You may be appealing to social conservatives by opposing gay marriage, but you are certainly not doing any favors to economic conservatives that voted for you. Legalizing gay marriage has brought a great financial gift to Massachusets: gay weddings. Happy couples and their celebrations have helped to boost the economy through wedding gifts, hotel stays, party hall rentals, and catering expenditures. In addition, a reputation for tolerance attracts creative and innovative people who will fuel the future economic success of our commonwealth.

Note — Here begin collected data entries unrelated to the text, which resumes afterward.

-- ==== Sys2Proof/Laws/State.lean ====
section
/-!
SUPPORT. What each update of the state leaves alone, field by field, and what a read answers after it.
-/

namespace Sys2Proof.Machine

Banning gay marriage would drive gay couples to Vermont and Canada for their weddings, taking dollars out of local pockets both straight and gay. If we increase regulation of the wedding industry at the risk of harming the economy, we will prevent the Commonwealth of Massachusetts from competing with Canada on a level playing field to host the gala weddings of the coming century.

Media Bias, Horrible Situations

Or, What’s the matter with Kansas? In which some guy runs a dingy women’s health clinic in the inner city (a.k.a. abortion clinic, since too few people go for actual preventive medicine or birth control), and gets accused of all sorts of horrible things by his employees, and loses his license.

Right wing media reports: HE EATS BABIES

The local free weekly provides a nuanced (a.k.a. “unread”) take: A bad doctor in a bad clinic becomes a straw man for the anti-choice crowd to push way too much regulation onto one particular procedure. The mainstream media mostly ignores it. What I want to know is, when is my health-care provider going to start offering discount prices on Wednesdays?